▸ Brief
Repeat exactly, and only, the lines below starting at the line that contains "load : ∀ s events, s.fatal" and ending at the line that contains "exact hf u hu", inclusive of both.

▸ Information given
-- ==== Sys2Proof/Laws/Closed.lean ====
section
/-!
SUPPORT. Everything a step can do, said once: a predicate of the state that each single move of the block keeps is kept
by every operation and by every step.
-/

namespace Sys2Proof.Machine

/-- The single moves of the block, each in a state without a fatal error unless it says otherwise. -/
structure Closed (P : State → Prop) : Prop where
  raise : ∀ s e, s.fatal = none → P s → P (s.raise e)
  cnt : ∀ s n v, s.fatal = none → P s → P (s.writeCnt n v)
  sad : ∀ s n v, s.fatal = none → P s → P (s.writeSad n v)
  tmr : ∀ s n v, s.fatal = none → P s → P (s.writeTmr n v)
  pnt : ∀ s n v, s.fatal = none → P s → P (s.writePnt n v)
  len : ∀ s n v, s.fatal = none → P s → P (s.writeLen n v)
  soundcnt : ∀ s v, s.fatal = none → P s → P (s.writeSoundcnt v)
  soundbias : ∀ s v, s.fatal = none → P s → P (s.writeSoundbias v)
  capCnt : ∀ s u v, s.fatal = none → P s → P (s.writeCapCnt u v)
  capDad : ∀ s u v, s.fatal = none → P s → P (s.writeCapDad u v)
  capLen : ∀ s u v, s.fatal = none → P s → P (s.writeCapLen u v)
  gen : ∀ s n g, s.fatal = none → P s → P (s.laneStep n (genStep s.mem g))
  psg : ∀ s n d, s.fatal = none → P s → P (s.laneStep n fun l => .ok (stepPsg d l))
  run : ∀ s n, s.fatal = none → laneRuns n (s.lane n) = true → P s →
    P (s.commitLane n (laneAdvance s.mem (genOf n (s.lane n).cnt) (s.lane n)))
  cap : ∀ s u fmt8 oneshot, s.fatal = none → P s → P (s.runCap u fmt8 oneshot)
  mix : ∀ s x, s.fatal = none → P s → P { s with mix := x }
  reserve : ∀ s n category track t, s.fatal = none → n ∈ prefLanes category →
    tierHolds category track t (s.voice n) = true → P s → P (s.setVoice n .withheld)
  fill : ∀ s n ev rt, s.fatal = none → s.voice n = .withheld → P s →
    P (s.setVoice n (.used (newVoice s.tick ev rt)))
  used : ∀ s n u u', s.fatal = none → s.voice n = .used u → u'.start = u.start → P s → P (s.setVoice n (.used u'))
  freeing : ∀ s n f f', s.fatal = none → s.voice n = .freeing f → P s → P (s.setVoice n (.freeing f'))
  openUsed : ∀ s n u, s.fatal = none → s.voice n = .used u → P s → P (s.setVoice n .opened)
  openFreeing : ∀ s n f, s.fatal = none → s.voice n = .freeing f → P s → P (s.setVoice n .opened)
  release : ∀ s track tick, s.fatal = none → P s → P (s.releaseTrack track tick)
  emit : ∀ s e, P s → P (s.emit e)
  pop : ∀ s ev rest, s.fatal = none → s.events = ev :: rest → P s → P { s with events := rest }
  load : ∀ s events, s.fatal = none → firstLate s.tick events = none → P s → P { s with events := events }
  finish : ∀ s, s.fatal = none → (∀ ev rest, s.events = ev :: rest → ev.tick ≠ s.tick) → P s → P s.finishStep
  write : ∀ s a b, s.fatal = none → Config.mapped a = true → P s → P { s with mem := Memory.write s.mem a.toNat b }
  port : ∀ s items, P s → P { s with port := items }
  reset : ∀ s, P s → P s.resetBlock

/-- The output select raises nothing (R244). -/
theorem State.outputSelect_live (s : State) (side : Side) (hl : s.fatal = none) : (s.outputSelect side).fatal = none := by
  unfold State.outputSelect
  split <;> simpa [State.outMixer, State.outCh1, State.outCh3, State.outCh1Ch3] using hl

/-- All that `onUsed` can do. -/
theorem State.onUsed_holds (s : State) (n : LaneIx) {P : State → Prop} {f : UsedVoice → State} (h : P s)
    (hf : ∀ u, s.voice n = .used u → P (f u)) : P (s.onUsed n f) := by
  unfold State.onUsed
  split
  · rename_i u hu; exact hf u hu
  all_goals exact h

/-- Parts 1 and 3 of an evaluation raise nothing. -/
theorem State.evalVolume_live (s : State) (n : LaneIx) (vt : Nat) (hl : s.fatal = none) :
    (s.evalVolume n vt).fatal = none := by
  refine s.onUsed_holds n (P := fun t => t.fatal = none) hl fun u _ => ?_
  split <;> simp [hl, State.applyEnv]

▸ Solution to the problem
  load : ∀ s events, s.fatal = none → firstLate s.tick events = none → P s → P { s with events := events }
  finish : ∀ s, s.fatal = none → (∀ ev rest, s.events = ev :: rest → ev.tick ≠ s.tick) → P s → P s.finishStep
  write : ∀ s a b, s.fatal = none → Config.mapped a = true → P s → P { s with mem := Memory.write s.mem a.toNat b }
  port : ∀ s items, P s → P { s with port := items }
  reset : ∀ s, P s → P s.resetBlock

/-- The output select raises nothing (R244). -/
theorem State.outputSelect_live (s : State) (side : Side) (hl : s.fatal = none) : (s.outputSelect side).fatal = none := by
  unfold State.outputSelect
  split <;> simpa [State.outMixer, State.outCh1, State.outCh3, State.outCh1Ch3] using hl

/-- All that `onUsed` can do. -/
theorem State.onUsed_holds (s : State) (n : LaneIx) {P : State → Prop} {f : UsedVoice → State} (h : P s)
    (hf : ∀ u, s.voice n = .used u → P (f u)) : P (s.onUsed n f) := by
  unfold State.onUsed
  split
  · rename_i u hu; exact hf u hu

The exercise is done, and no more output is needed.